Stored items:

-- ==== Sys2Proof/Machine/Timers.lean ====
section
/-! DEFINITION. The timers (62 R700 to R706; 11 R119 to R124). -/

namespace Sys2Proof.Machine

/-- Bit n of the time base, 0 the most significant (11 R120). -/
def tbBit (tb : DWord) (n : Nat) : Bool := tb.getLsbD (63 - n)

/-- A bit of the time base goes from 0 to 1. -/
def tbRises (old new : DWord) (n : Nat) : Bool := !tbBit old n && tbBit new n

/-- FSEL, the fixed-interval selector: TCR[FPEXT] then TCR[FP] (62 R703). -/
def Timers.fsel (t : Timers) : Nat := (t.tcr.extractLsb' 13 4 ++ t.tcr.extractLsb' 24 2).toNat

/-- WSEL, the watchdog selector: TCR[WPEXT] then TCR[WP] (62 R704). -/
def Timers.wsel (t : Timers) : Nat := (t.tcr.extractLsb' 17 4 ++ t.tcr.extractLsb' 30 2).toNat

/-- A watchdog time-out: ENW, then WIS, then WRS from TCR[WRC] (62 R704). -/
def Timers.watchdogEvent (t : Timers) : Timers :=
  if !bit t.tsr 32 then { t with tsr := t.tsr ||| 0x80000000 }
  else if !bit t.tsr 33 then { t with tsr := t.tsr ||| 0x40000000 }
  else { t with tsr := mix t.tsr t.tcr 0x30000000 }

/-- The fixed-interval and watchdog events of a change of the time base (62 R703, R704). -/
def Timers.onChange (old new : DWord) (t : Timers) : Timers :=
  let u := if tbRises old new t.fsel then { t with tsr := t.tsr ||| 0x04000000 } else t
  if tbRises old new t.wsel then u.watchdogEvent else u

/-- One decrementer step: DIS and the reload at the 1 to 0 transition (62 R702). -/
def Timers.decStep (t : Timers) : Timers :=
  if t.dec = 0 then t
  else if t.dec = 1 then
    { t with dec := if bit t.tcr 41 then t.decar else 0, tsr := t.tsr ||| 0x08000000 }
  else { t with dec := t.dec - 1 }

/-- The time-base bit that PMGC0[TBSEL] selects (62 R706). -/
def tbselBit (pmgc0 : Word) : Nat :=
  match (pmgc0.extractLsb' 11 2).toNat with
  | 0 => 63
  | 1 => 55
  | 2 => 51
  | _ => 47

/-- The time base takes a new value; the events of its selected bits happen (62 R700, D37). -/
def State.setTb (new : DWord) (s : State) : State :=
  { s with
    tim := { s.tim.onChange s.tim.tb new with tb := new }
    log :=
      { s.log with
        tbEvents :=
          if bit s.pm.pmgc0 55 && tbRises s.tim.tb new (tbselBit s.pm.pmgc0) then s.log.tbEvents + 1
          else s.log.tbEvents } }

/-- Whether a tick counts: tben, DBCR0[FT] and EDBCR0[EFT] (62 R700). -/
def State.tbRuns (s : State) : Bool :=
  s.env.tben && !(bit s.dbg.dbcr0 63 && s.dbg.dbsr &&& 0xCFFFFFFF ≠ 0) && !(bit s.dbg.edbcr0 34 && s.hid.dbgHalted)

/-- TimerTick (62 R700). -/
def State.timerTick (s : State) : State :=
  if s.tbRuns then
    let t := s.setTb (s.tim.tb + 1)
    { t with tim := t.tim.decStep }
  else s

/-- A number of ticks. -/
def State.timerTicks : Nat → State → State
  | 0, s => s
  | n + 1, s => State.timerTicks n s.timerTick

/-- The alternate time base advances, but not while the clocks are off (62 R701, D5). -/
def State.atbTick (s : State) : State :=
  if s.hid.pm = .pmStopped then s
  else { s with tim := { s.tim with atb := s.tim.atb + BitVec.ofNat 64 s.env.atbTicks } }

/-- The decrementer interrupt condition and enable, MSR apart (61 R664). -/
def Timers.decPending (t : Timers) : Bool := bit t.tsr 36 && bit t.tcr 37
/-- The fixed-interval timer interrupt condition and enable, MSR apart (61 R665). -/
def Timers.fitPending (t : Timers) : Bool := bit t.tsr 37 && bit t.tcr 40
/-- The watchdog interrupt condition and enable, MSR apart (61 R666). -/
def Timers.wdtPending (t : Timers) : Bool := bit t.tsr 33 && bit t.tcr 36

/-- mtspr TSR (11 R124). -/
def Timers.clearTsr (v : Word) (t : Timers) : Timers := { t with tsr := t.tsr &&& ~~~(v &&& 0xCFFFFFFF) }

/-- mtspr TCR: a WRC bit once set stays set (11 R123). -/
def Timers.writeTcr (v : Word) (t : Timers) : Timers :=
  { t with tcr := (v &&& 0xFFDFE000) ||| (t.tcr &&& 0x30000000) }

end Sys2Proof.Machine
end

WHAT TO DO: Each of the entries must be set down exactly, none omitted.

SOLUTION:
-- ==== Sys2Proof/Machine/Timers.lean ====
section
/-! DEFINITION. The timers (62 R700 to R706; 11 R119 to R124). -/

namespace Sys2Proof.Machine

/-- Bit n of the time base, 0 the most significant (11 R120). -/
def tbBit (tb : DWord) (n : Nat) : Bool := tb.getLsbD (63 - n)

/-- A bit of the time base goes from 0 to 1. -/
def tbRises (old new : DWord) (n : Nat) : Bool := !tbBit old n && tbBit new n

/-- FSEL, the fixed-interval selector: TCR[FPEXT] then TCR[FP] (62 R703). -/
def Timers.fsel (t : Timers) : Nat := (t.tcr.extractLsb' 13 4 ++ t.tcr.extractLsb' 24 2).toNat

/-- WSEL, the watchdog selector: TCR[WPEXT] then TCR[WP] (62 R704). -/
def Timers.wsel (t : Timers) : Nat := (t.tcr.extractLsb' 17 4 ++ t.tcr.extractLsb' 30 2).toNat

/-- A watchdog time-out: ENW, then WIS, then WRS from TCR[WRC] (62 R704). -/
def Timers.watchdogEvent (t : Timers) : Timers :=
  if !bit t.tsr 32 then { t with tsr := t.tsr ||| 0x80000000 }
  else if !bit t.tsr 33 then { t with tsr := t.tsr ||| 0x40000000 }
  else { t with tsr := mix t.tsr t.tcr 0x30000000 }

/-- The fixed-interval and watchdog events of a change of the time base (62 R703, R704). -/
def Timers.onChange (old new : DWord) (t : Timers) : Timers :=
  let u := if tbRises old new t.fsel then { t with tsr := t.tsr ||| 0x04000000 } else t
  if tbRises old new t.wsel then u.watchdogEvent else u

/-- One decrementer step: DIS and the reload at the 1 to 0 transition (62 R702). -/
def Timers.decStep (t : Timers) : Timers :=
  if t.dec = 0 then t
  else if t.dec = 1 then
    { t with dec := if bit t.tcr 41 then t.decar else 0, tsr := t.tsr ||| 0x08000000 }
  else { t with dec := t.dec - 1 }

/-- The time-base bit that PMGC0[TBSEL] selects (62 R706). -/
def tbselBit (pmgc0 : Word) : Nat :=
  match (pmgc0.extractLsb' 11 2).toNat with
  | 0 => 63
  | 1 => 55
  | 2 => 51
  | _ => 47

/-- The time base takes a new value; the events of its selected bits happen (62 R700, D37). -/
def State.setTb (new : DWord) (s : State) : State :=
  { s with
    tim := { s.tim.onChange s.tim.tb new with tb := new }
    log :=
      { s.log with
        tbEvents :=
          if bit s.pm.pmgc0 55 && tbRises s.tim.tb new (tbselBit s.pm.pmgc0) then s.log.tbEvents + 1
          else s.log.tbEvents } }

/-- Whether a tick counts: tben, DBCR0[FT] and EDBCR0[EFT] (62 R700). -/
def State.tbRuns (s : State) : Bool :=
  s.env.tben && !(bit s.dbg.dbcr0 63 && s.dbg.dbsr &&& 0xCFFFFFFF ≠ 0) && !(bit s.dbg.edbcr0 34 && s.hid.dbgHalted)

/-- TimerTick (62 R700). -/
def State.timerTick (s : State) : State :=
  if s.tbRuns then
    let t := s.setTb (s.tim.tb + 1)
    { t with tim := t.tim.decStep }
  else s

/-- A number of ticks. -/
def State.timerTicks : Nat → State → State
  | 0, s => s
  | n + 1, s => State.timerTicks n s.timerTick

/-- The alternate time base advances, but not while the clocks are off (62 R701, D5). -/
def State.atbTick (s : State) : State :=
  if s.hid.pm = .pmStopped then s
  else { s with tim := { s.tim with atb := s.tim.atb + BitVec.ofNat 64 s.env.atbTicks } }

/-- The decrementer interrupt condition and enable, MSR apart (61 R664). -/
def Timers.decPending (t : Timers) : Bool := bit t.tsr 36 && bit t.tcr 37
/-- The fixed-interval timer interrupt condition and enable, MSR apart (61 R665). -/
def Timers.fitPending (t : Timers) : Bool := bit t.tsr 37 && bit t.tcr 40
/-- The watchdog interrupt condition and enable, MSR apart (61 R666). -/
def Timers.wdtPending (t : Timers) : Bool := bit t.tsr 33 && bit t.tcr 36

/-- mtspr TSR (11 R124). -/
def Timers.clearTsr (v : Word) (t : Timers) : Timers := { t with tsr := t.tsr &&& ~~~(v &&& 0xCFFFFFFF) }

/-- mtspr TCR: a WRC bit once set stays set (11 R123). -/
def Timers.writeTcr (v : Word) (t : Timers) : Timers :=
  { t with tcr := (v &&& 0xFFDFE000) ||| (t.tcr &&& 0x30000000) }

end Sys2Proof.Machine
end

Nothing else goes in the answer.